theorem witness_MinMaxFollowR47_2 : ∃ (x : Word) (y : Word), fpIsNaN (fp32 x) = true ∧ fpIsNaN (fp32 y) = false :=
  ⟨0x7FC00001, 0x80000000, by decide +kernel⟩

theorem witness_MinMaxFollowR47_3 : ∃ (x : Word) (y : Word), fpIsNaN (fp32 x) = false ∧ fpIsNaN (fp32 y) = false :=
  ⟨0x80000000, 0, by decide +kernel⟩

theorem witness_MinMaxFollowR47_4 : ∃ (s : State) (core : Nat) (vat : Nat) (w : OpWord) (f : UnitFault), UnitRuns s core vat 0x35 w :=
  ⟨tC (tOp [(0, 0x35), (1, 2), (4, 4)]), 0, 7, tOp [(0, 0x35), (1, 2), (4, 4)], UnitFault.none, by decide +kernel⟩

theorem witness_MinMaxFollowR47_5 : ∃ (s : State) (core : Nat) (vat : Nat) (w : OpWord) (f : UnitFault), UnitRuns s core vat 0x36 w :=
  ⟨tC (tOp [(0, 0x36), (1, 2), (4, 4)]), 0, 7, tOp [(0, 0x36), (1, 2), (4, 4)], UnitFault.none, by decide +kernel⟩

theorem witness_RouterMovesSlots_1 : ∃ (s : State) (r : Nat) (i : Nat) (mask : Nat) (k : Nat) (r' : Nat) (k' : Nat) (vat : Nat) (ecc : Ecc) (x : Slot), s.moveDue r i mask = some vat ∧
    (s.router r).faulted = false ∧ ((r < 1024 ∧ i < 2 → s.coreFenced r = false)) ∧ (mapGet [] (s.router r).landing i).head? = some x ∧
    portBits mask = [k] ∧ s.bridgeCut r k = false ∧ s.farEnd r k = some (r', k') ∧ r' ≠ r :=
  ⟨{ tV tVrun with routers := [(0, ⟨[(0, [⟨zeros 128, false⟩])], [], [], false⟩)] }, 0, 0, 4, 2, 1, 4, 7, .clean, ⟨zeros 128, false⟩,
    by decide +kernel⟩

theorem witness_RouterMovesSlots_2 : ∃ (s : State) (r : Nat) (i : Nat) (mask : Nat) (k : Nat) (vat : Nat) (ecc : Ecc) (x : Slot) (u : Vat) (run : StepRun), s.moveDue r i mask = some vat ∧
    (s.router r).faulted = false ∧ ((r < 1024 → s.coreFenced r = false)) ∧ (mapGet [] (s.router r).landing i).head? = some x ∧ portBits mask = [k] ∧
    s.bridgeCut r k = false ∧ s.farEnd r k = none ∧ linkEnd r k = none ∧ x.void = true ∧ s.vat? vat = some u ∧ u.step = some run :=
  ⟨{ tV tVrun with routers := [(0, ⟨[(1, [⟨zeros 128, true⟩])], [], [], false⟩)] }, 0, 1, 1, 0, 7, .clean, ⟨zeros 128, true⟩, tVrun, { tRun with table := ⟨4096, 0, [], false⟩ },
    by decide +kernel⟩

theorem witness_RouterMovesSlots_3 : ∃ (s : State) (r : Nat) (i : Nat) (mask : Nat) (k : Nat) (n : Nat) (vat : Nat) (ecc : Ecc) (x : Slot), s.moveDue r i mask = some vat ∧
    (s.router r).faulted = false ∧ (mapGet [] (s.router r).landing i).head? = some x ∧ portBits mask = [k] ∧ s.farEnd r k = none ∧
    linkEnd r k = some n ∧ 1024 ≤ r ∧ s.bridgeCut r k = false :=
  ⟨{ tV tVrun with routers := [(1188, ⟨[(2, [⟨zeros 128, false⟩])], [], [], false⟩)] }, 1188, 2, 1, 0, 0, 7, .clean, ⟨zeros 128, false⟩,
    by decide +kernel⟩

theorem witness_RouterMovesSlots_4 : ∃ (s : State) (r : Nat) (i : Nat) (p : WheyPacket), (mapGet [] (s.router r).whey i).head? = some p ∧
    wheyOk p = true ∧ (s.router r).turnOf r (wheyPort r p) = some i ∧ p.dest / 8 ≠ r ∧ s.bridgeCut r (wheyPort r p) = false ∧
    (∀ c < 17, s.heldIn c = []) ∧ ((∀ r' k', s.farEnd r (wheyPort r p) = some (r', k') → r' ≠ r ∧ (mapGet [] (s.router r').whey k').length < 2)) :=
  ⟨tOne (tWhey 4 8 0 0), 0, 0, tWhey 4 8 0 0, by decide +kernel, by decide +kernel, by exact turnOf_first _ _ _ _ rfl rfl, by decide +kernel,
    by decide +kernel, by decide +kernel, by exact fun _ _ h => farEnd_zero _ _ _ _ h⟩

theorem witness_RouterMovesSlots_5 : ∃ (s : State) (r : Nat) (i : Nat) (p : WheyPacket), (mapGet [] (s.router r).whey i).head? = some p ∧
    wheyOk p = true ∧ (s.router r).turnOf r (wheyPort r p) = some i ∧ p.dest / 8 = r ∧ linkEnd r (p.dest % 8) = none ∧ s.deadComplex p = false ∧
    (∀ c < 17, s.heldIn c = []) :=
  ⟨{ tS with routers := [(0, ⟨[], [(7, [tWhey 4 1 0 0])], [], false⟩)] }, 0, 7, tWhey 4 1 0 0, by decide +kernel⟩

theorem witness_RouterMovesSlots_6 : ∃ (s : State) (r : Nat) (i : Nat) (p : WheyPacket), (mapGet [] (s.router r).whey i).head? = some p ∧
    wheyOk p = true ∧ (s.router r).turnOf r (wheyPort r p) = some i ∧ p.dest / 8 = r ∧ s.deadComplex p = true ∧ p.kind ≠ 2 ∧ p.kind ≠ 4 ∧
    (∀ c < 17, s.heldIn c = []) :=
  ⟨{ tCc { tSen with state := .lost } tJun .active with routers := [(1215, ⟨[], [(7, [tWhey 1 9722 0 0])], [], false⟩)] }, 1215, 7, tWhey 1 9722 0 0,
    by decide +kernel⟩

theorem witness_WheyPacketsServed_1 : ∃ (s : State) (p : WheyPacket) (ecc : Ecc), p.format ≠ 0x1000 :=
  ⟨tS, { tWhey 1 0 0 0 with format := 0x1001 }, .clean, by decide +kernel⟩

theorem witness_WheyPacketsServed_2 : ∃ (s : State) (p : WheyPacket) (die : Nat) (slice : Nat) (off : Nat), wheyOk p = true ∧ p.kind = 1 ∧
    s.deadComplex p = false ∧ dpaSpace p.addr = some (.slice die slice off) :=
  ⟨tS, tWhey 1 0 (16 * 65536) (2 ^ 49), 0, 0, 0, by decide +kernel⟩

theorem witness_WheyPacketsServed_3 : ∃ (s : State) (p : WheyPacket) (q : Nat) (off : Nat), wheyOk p = true ∧ p.kind = 1 ∧ s.deadComplex p = false ∧
    dpaSpace p.addr = some (.hbm q off) :=
  ⟨tS, tWhey 1 0 (16 * 65536) 47999999999, 0, 47999999999, by decide +kernel⟩

theorem witness_WheyPacketsServed_4 : ∃ (s : State) (p : WheyPacket), wheyOk p = true ∧ p.kind = 1 ∧ s.deadComplex p = true :=
  ⟨tDead, tWhey 1 9722 (16 * 65536) 0, by decide +kernel⟩

theorem witness_WheyPacketsServed_5 : ∃ (s : State) (p : WheyPacket), wheyOk p = true ∧ p.kind = 1 ∧ s.deadComplex p = false ∧
    dpaSpace p.addr = none :=
  ⟨tS, tWhey 1 0 (16 * 65536) 48000000000, by decide +kernel⟩

theorem witness_WheyPacketsServed_6 : ∃ (s : State) (p : WheyPacket), wheyOk p = true ∧ p.kind = 2 :=
  ⟨tS, tWhey 2 0 0 0, by decide +kernel⟩

theorem witness_WheyPacketsServed_7 : ∃ (s : State) (p : WheyPacket) (die : Nat) (slice : Nat) (off : Nat), wheyOk p = true ∧ p.kind = 3 ∧
    s.deadComplex p = false ∧ dpaSpace p.addr = some (.slice die slice off) :=
  ⟨tS, tWhey 3 0 0 (2 ^ 49 + 3 * 2 ^ 31 + 65 * 2 ^ 24), 3, 65, 0, by decide +kernel⟩

theorem witness_WheyPacketsServed_8 : ∃ (s : State) (p : WheyPacket), wheyOk p = true ∧ p.kind = 4 :=
  ⟨tS, tWhey 4 0 0 0, by decide +kernel⟩

theorem witness_WheyPacketsServed_9 : ∃ (s : State) (p : WheyPacket), wheyOk p = true ∧ p.kind = 4 :=
  ⟨tS, tWhey 4 0 0 0, by decide +kernel⟩

theorem witness_WheyPacketsServed_10 : ∃ (s : State) (p : WheyPacket), wheyOk p = true ∧ p.kind = 3 :=
  ⟨tS, tWhey 3 0 0 0, by decide +kernel⟩

theorem witness_RemoteWindowChecks_1 : ∃ (s : State) (src : Nat) (bad : ReadErrs) (write : Bool) (p : WheyPacket), wheyOk p = true ∧ p.kind = 7 ∧
    s.wheyBlocked src 0 = false ∧ ((write = true → s.links.mcIn = [])) ∧ (s.window (p.arg % 256)).valid = false :=
  ⟨tS, 9, .none, true, tWhey 7 0 255 0, by decide +kernel⟩

theorem witness_RemoteWindowChecks_2 : ∃ (s : State) (src : Nat) (bad : ReadErrs) (write : Bool) (p : WheyPacket), wheyOk p = true ∧ p.kind = 7 ∧
    s.wheyBlocked src 0 = false ∧ ((write = true → s.links.mcIn = [])) ∧ (s.window (p.arg % 256)).valid = true ∧
    (((s.window (p.arg % 256)).vat ≠ p.vat ∨ src < (s.window (p.arg % 256)).lo ∨ (s.window (p.arg % 256)).hi < src ∨ (s.window (p.arg % 256)).perm / (if write then 2 else 1) % 2 = 0)) :=
  ⟨{ tS with links := { Links.reset with winAct := [(0, ⟨true, 3, 7, 8, 0, 0, 256⟩)] } }, 9, .none, true, tWhey 7 0 0 0, by decide +kernel⟩

theorem witness_RemoteWindowChecks_3 : ∃ (s : State) (src : Nat) (bad : ReadErrs) (write : Bool) (p : WheyPacket) (x : Window), wheyOk p = true ∧
    p.kind = 7 ∧ s.wheyBlocked src 0 = false ∧ ((write = true → s.links.mcIn = [])) ∧ s.window (p.arg % 256) = x ∧ x.valid = true ∧ x.vat = p.vat ∧
    x.lo ≤ src ∧ src ≤ x.hi ∧ x.perm / (if write then 2 else 1) % 2 = 1 ∧ ((x.size < p.addr + accessLen write p ∨ x.placed = false)) :=
  ⟨{ tS with links := { Links.reset with winAct := [(0, ⟨true, 3, 7, 9, 0, 0, 127⟩)] } }, 9, .none, true, tWhey 7 0 0 0, ⟨true, 3, 7, 9, 0, 0, 127⟩,
    by decide +kernel⟩

theorem witness_RemoteWindowChecks_4 : ∃ (s : State) (src : Nat) (k : Nat) (bad : ReadErrs) (p : WheyPacket) (x : Window), wheyOk p = true ∧
    p.kind = 7 ∧ s.window (p.arg % 256) = x ∧ x.valid = true ∧ x.vat = p.vat ∧ x.lo ≤ src ∧ src ≤ x.hi ∧ x.perm / 2 % 2 = 1 ∧
    p.addr + 128 * p.dataSlots ≤ x.size ∧ x.placed = true ∧ x.base + x.size ≤ 2 ^ 40 ∧ s.vatSlot p.vat 5 = some k ∧ (s.slot k).state = .active ∧
    s.fenced 5 ((x.base + p.addr) / 2 ^ 36) = false ∧ s.links.mcIn = [] ∧ 1 ≤ p.dataSlots :=
  ⟨{ tS with links := { Links.reset with winAct := [(0, ⟨true, 3, 7, 9, 9, 0, 128⟩)] }, keys := { KeyVault.reset with slots := [(2, { KeySlot.none with state := .active, kind := 5, vat := 7, key := zeros 64 })] } }, 9, 2, .none, tWhey 7 0 0 0, ⟨true, 3, 7, 9, 9, 0, 128⟩,
    by decide +kernel⟩

theorem witness_RemoteWindowChecks_5 : ∃ (s : State) (a : Nat) (n : Nat) (src : Nat) (vat : Nat) (tag : Nat) (dpa : Nat) (len : Nat) (k : Nat) (y : Nat) (bs : List Byte) (bad : ReadErrs) (x : Arbiter) (r : ArbReq), a < 522 ∧
    s.arbFenced a = false ∧ s.arbRefreshes a = false ∧ s.qos.arbs = [(a, x)] ∧ x.queue = [r] ∧ r.cls < 8 ∧ r.held = 0 ∧ r.here = [(y, 1)] ∧
    r.work = .window n src vat tag dpa len (some bs) bad ∧ s.dpaFenced dpa = false ∧ s.caveRange dpa len = 0 ∧ s.vatSlot vat 5 = some k ∧
    (s.slot k).state = .active ∧ s.wheyBlocked src 0 = false :=
  ⟨{ tWin with qos := { Qos.reset with arbs := [(3, tArbW)] }, mem := { MemTier.reset with refresh := [(3, (3840, 256, 1000))] } }, 3, 0, 9, 7, 3, 0, 4, 2, 4000, [1, 2, 3, 4], .none, tArbW, tWinReq,
    by decide +kernel⟩

theorem witness_RemoteWindowChecks_6 : ∃ (s : State) (n : Nat) (value : Nat), HostServed s ∧ n < 256 ∧ value % 2 = 1 :=
  ⟨tS, 255, 1, by decide +kernel⟩

theorem witness_LinkTraining_1 : ∃ (s : State) (k : Nat) (value : Nat), HostServed s ∧ value / 256 % 2 = 1 ∧ k < 8 ∧
    ((s.port k).state = .off ∨ (s.port k).state = .failed) :=
  ⟨tPort 2 .failed, 2, 0x100, by decide +kernel⟩

theorem witness_LinkTraining_2 : ∃ (s : State) (k : Nat) (value : Nat), HostServed s ∧ value / 512 % 2 = 1 ∧ (s.port k).state = .fenced ∧
    s.portSplit k = false :=
  ⟨tPort 5 .fenced, 5, 0x200, by decide +kernel⟩

theorem witness_LinkTraining_3 : ∃ (s : State) (k : Nat) (lanes : Nat), (s.port k).state = .detect ∧ (lanes = 63 ∨ lanes = 64) :=
  ⟨tPort 2 .detect, 2, 63, by decide +kernel⟩

theorem witness_LinkTraining_4 : ∃ (s : State) (k : Nat), (s.port k).state = .equalise :=
  ⟨tPort 2 .equalise, 2, by decide +kernel⟩

theorem witness_LinkTraining_5 : ∃ (s : State) (k : Nat) (lanes : Nat) (lock : Bool), (s.port k).state ∈ [.equalise, .lock, .measure, .align, .verify] ∧
    (lanes < 63 ∨ lock = false) :=
  ⟨tPort 2 .measure, 2, 62, true, by decide +kernel⟩

theorem witness_LinkTraining_6 : ∃ (s : State) (k : Nat), (s.port k).state = .down :=
  ⟨tPort 2 .down, 2, by decide +kernel⟩

theorem witness_LinkTraining_7 : ∃ (s : State) (k : Nat) (lane : Nat), ((s.port k).state = .active ∨ (s.port k).state = .fenced) ∧ lane < 64 ∧
    lane ∉ (s.port k).dead :=
  ⟨tPort 2 .active, 2, 63, by decide +kernel⟩

theorem witness_LinkMeasures_1 : ∃ (s : State) (k : Nat) (node : Nat) (pp : Nat) (tx : Nat) (ty : Nat) (tz : Nat), (s.port k).state = .lock :=
  ⟨tPort 2 .lock, 2, 256, 6, 16, 16, 40, by decide +kernel⟩

theorem witness_LinkMeasures_2 : ∃ (s : State) (k : Nat) (seq : Nat) (hold : Nat), (s.port k).state ∈ [.measure, .align, .verify, .active, .fenced] :=
  ⟨tPort 2 .measure, 2, 1, 640, by decide +kernel⟩

theorem witness_LinkMeasures_3 : ∃ (s : State) (k : Nat) (seq : Nat) (rt : Nat) (hold : Nat), (s.port k).state = .measure ∧
    (s.port k).echoes.length < 63 :=
  ⟨tPort 2 .measure, 2, 1, 5000, 640, by decide +kernel⟩

theorem witness_LinkMeasures_4 : ∃ (s : State) (k : Nat) (seq : Nat) (d : Nat), (s.port k).state = .measure ∧
    (s.port k).echoes = List.replicate 63 (2 * d) :=
  ⟨{ tS with links := { Links.reset with ports := [(2, { Port.off with state := .measure, echoes := List.replicate 63 3520 })] } }, 2, 63, 1760,
    by decide +kernel⟩

theorem witness_LinkMeasures_5 : ∃ (s : State) (k : Nat) (n : Nat) (st : Nat), (s.port k).state.limit = some (n, st) ∧
    (s.port k).entered + n < s.tick.count ∧ s.tick.count < 2 ^ 64 ∧ s.boot.state = .ready :=
  ⟨{ tPort 2 .detect with tick := { tS.tick with count := 125001 } }, 2, 125000, 0x0703, by decide +kernel⟩

theorem witness_LinkAligns_1 : ∃ (s : State) (k : Nat) (x : Nat) (phi : Nat), (s.port k).state = .align ∧ s.boot.state = .ready ∧
    s.tick.aligned = true ∧ (s.port k).sent = true ∧ s.tick.count < 2 ^ 64 ∧ ((x : Int) + alignOffset (s.port k).delayQ phi) = s.tick.count :=
  ⟨{ tS with links := { Links.reset with ports := [(2, { Port.off with state := .align, sent := true, delayQ := 480 })] } }, 2, 4094, 0,
    by decide +kernel⟩

theorem witness_LinkAligns_2 : ∃ (s : State) (k : Nat) (x : Nat) (phi : Nat), (s.port k).state = .align ∧ s.boot.state = .ready ∧
    s.tick.aligned = true ∧ s.tick.count < 2 ^ 64 ∧ 0 ≤ (x : Int) + alignOffset (s.port k).delayQ phi ∧
    (x : Int) + alignOffset (s.port k).delayQ phi < 2 ^ 64 ∧ ((x : Int) + alignOffset (s.port k).delayQ phi) ≠ s.tick.count :=
  ⟨{ tS with links := { Links.reset with ports := [(2, { Port.off with state := .align, sent := true, delayQ := 480 })] } }, 2, 4093, 0,
    by decide +kernel⟩

theorem witness_LinkAligns_3 : ∃ (s : State) (k : Nat) (x : Nat) (phi : Nat), (s.port k).state = .align ∧ s.boot.state = .ready ∧
    s.tick.aligned = false ∧ s.tick.alignLoad = none ∧ s.links.root = false :=
  ⟨{ tPort 2 .align with tick := { tS.tick with aligned := false } }, 2, 8192, 0, by decide +kernel⟩

theorem witness_LinkAligns_4 : ∃ (s : State) (k : Nat) (x : Nat) (phi : Nat), (s.port k).state = .align ∧ s.boot.state = .ready ∧
    s.tick.aligned = false ∧ s.links.root = true :=
  ⟨{ tPort 2 .align with tick := { tS.tick with aligned := false }, links := { (tPort 2 .align).links with root := true } }, 2, 0, 5,
    by decide +kernel⟩

theorem witness_LinkAligns_5 : ∃ (s : State) (k : Nat) (r : VerifyResult), (s.port k).state = .verify ∧ (s.port k).entered + 262144 ≤ s.tick.count ∧
    s.tick.count < 2 ^ 64 ∧ s.boot.state = .ready :=
  ⟨{ tPort 2 .verify with tick := { tS.tick with count := 262144 } }, 2, ⟨0, 0, 1, true, 8⟩, by decide +kernel⟩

————

Work item: Give back precisely the lines above that start at the line containing "s.tick.aligned = true ∧ (s.port" and end at the line containing "theorem witness_LinkAligns_4 : ∃", inclusive. No other lines belong in the output.

Output below:
    s.tick.aligned = true ∧ (s.port k).sent = true ∧ s.tick.count < 2 ^ 64 ∧ ((x : Int) + alignOffset (s.port k).delayQ phi) = s.tick.count :=
  ⟨{ tS with links := { Links.reset with ports := [(2, { Port.off with state := .align, sent := true, delayQ := 480 })] } }, 2, 4094, 0,
    by decide +kernel⟩

theorem witness_LinkAligns_2 : ∃ (s : State) (k : Nat) (x : Nat) (phi : Nat), (s.port k).state = .align ∧ s.boot.state = .ready ∧
    s.tick.aligned = true ∧ s.tick.count < 2 ^ 64 ∧ 0 ≤ (x : Int) + alignOffset (s.port k).delayQ phi ∧
    (x : Int) + alignOffset (s.port k).delayQ phi < 2 ^ 64 ∧ ((x : Int) + alignOffset (s.port k).delayQ phi) ≠ s.tick.count :=
  ⟨{ tS with links := { Links.reset with ports := [(2, { Port.off with state := .align, sent := true, delayQ := 480 })] } }, 2, 4093, 0,
    by decide +kernel⟩

theorem witness_LinkAligns_3 : ∃ (s : State) (k : Nat) (x : Nat) (phi : Nat), (s.port k).state = .align ∧ s.boot.state = .ready ∧
    s.tick.aligned = false ∧ s.tick.alignLoad = none ∧ s.links.root = false :=
  ⟨{ tPort 2 .align with tick := { tS.tick with aligned := false } }, 2, 8192, 0, by decide +kernel⟩

theorem witness_LinkAligns_4 : ∃ (s : State) (k : Nat) (x : Nat) (phi : Nat), (s.port k).state = .align ∧ s.boot.state = .ready ∧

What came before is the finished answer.